**What is expected**
Among the entries below, find each line with "FabPort" and show it.

Stored data entries
************

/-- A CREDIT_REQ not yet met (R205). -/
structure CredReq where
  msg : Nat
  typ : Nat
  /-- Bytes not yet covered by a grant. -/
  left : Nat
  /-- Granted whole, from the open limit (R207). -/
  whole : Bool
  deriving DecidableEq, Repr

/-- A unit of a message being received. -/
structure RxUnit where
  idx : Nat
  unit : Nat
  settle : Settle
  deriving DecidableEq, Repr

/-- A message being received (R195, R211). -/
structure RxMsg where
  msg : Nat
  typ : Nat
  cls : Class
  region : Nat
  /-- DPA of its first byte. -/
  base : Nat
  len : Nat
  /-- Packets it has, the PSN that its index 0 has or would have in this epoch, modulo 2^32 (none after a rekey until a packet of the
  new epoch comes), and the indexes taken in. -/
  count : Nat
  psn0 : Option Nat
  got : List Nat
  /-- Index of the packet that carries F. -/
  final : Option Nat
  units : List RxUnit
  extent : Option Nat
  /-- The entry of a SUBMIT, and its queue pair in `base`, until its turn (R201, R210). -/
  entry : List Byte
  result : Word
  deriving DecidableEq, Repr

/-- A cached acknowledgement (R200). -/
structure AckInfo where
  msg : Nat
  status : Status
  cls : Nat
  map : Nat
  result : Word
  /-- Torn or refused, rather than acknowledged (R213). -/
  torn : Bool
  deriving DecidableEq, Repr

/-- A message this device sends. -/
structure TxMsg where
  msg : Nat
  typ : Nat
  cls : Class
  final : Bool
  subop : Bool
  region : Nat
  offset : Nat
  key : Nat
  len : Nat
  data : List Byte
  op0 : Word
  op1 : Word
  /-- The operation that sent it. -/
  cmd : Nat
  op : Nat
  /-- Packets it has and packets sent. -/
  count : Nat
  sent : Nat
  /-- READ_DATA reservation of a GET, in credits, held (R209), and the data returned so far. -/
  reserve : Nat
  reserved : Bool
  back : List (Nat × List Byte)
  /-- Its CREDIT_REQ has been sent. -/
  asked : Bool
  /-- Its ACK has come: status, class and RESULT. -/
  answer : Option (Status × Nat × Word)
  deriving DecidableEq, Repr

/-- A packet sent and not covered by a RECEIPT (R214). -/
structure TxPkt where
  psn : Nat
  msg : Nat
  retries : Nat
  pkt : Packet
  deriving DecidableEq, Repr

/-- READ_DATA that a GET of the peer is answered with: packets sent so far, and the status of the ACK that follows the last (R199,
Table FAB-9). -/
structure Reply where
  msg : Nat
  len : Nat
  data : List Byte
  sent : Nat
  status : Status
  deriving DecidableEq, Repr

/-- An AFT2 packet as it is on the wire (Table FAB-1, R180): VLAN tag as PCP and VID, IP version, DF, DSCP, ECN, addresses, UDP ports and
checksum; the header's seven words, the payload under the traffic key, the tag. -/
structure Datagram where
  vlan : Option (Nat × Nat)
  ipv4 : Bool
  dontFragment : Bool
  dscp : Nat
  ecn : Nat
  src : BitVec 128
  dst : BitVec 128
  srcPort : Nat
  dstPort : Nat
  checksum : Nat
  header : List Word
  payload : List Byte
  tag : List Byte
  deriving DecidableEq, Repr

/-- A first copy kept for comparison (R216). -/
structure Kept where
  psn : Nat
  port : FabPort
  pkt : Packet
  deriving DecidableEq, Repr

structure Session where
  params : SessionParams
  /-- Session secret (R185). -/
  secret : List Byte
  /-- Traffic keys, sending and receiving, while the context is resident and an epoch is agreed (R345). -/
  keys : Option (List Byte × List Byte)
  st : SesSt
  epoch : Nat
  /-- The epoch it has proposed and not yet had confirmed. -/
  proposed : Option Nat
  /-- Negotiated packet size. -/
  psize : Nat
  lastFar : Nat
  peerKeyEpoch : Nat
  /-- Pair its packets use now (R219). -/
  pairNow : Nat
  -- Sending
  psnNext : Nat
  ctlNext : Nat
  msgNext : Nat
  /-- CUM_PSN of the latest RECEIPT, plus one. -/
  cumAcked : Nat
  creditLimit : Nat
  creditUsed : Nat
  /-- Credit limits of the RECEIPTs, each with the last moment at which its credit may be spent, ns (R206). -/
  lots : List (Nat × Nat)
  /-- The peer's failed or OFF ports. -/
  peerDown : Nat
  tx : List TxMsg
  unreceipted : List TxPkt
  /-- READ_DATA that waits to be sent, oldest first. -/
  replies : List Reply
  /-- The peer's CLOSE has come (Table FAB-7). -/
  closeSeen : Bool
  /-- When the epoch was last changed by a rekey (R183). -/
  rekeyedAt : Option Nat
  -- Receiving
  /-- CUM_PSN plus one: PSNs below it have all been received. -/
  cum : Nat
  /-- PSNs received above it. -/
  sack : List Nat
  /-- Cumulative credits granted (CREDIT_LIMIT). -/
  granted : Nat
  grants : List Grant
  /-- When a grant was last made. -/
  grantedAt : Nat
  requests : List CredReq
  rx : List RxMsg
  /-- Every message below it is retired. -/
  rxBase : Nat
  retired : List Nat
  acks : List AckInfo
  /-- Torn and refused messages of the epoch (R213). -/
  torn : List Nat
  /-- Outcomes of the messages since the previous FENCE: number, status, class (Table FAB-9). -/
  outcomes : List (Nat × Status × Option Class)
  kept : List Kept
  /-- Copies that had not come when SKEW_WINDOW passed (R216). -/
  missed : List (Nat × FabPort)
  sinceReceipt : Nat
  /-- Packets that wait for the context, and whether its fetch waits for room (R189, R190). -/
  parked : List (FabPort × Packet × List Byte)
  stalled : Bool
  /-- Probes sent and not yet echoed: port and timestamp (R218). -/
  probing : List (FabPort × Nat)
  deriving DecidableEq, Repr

************

**Problem solution**
  port : FabPort
  missed : List (Nat × FabPort)
  parked : List (FabPort × Packet × List Byte)
  probing : List (FabPort × Nat)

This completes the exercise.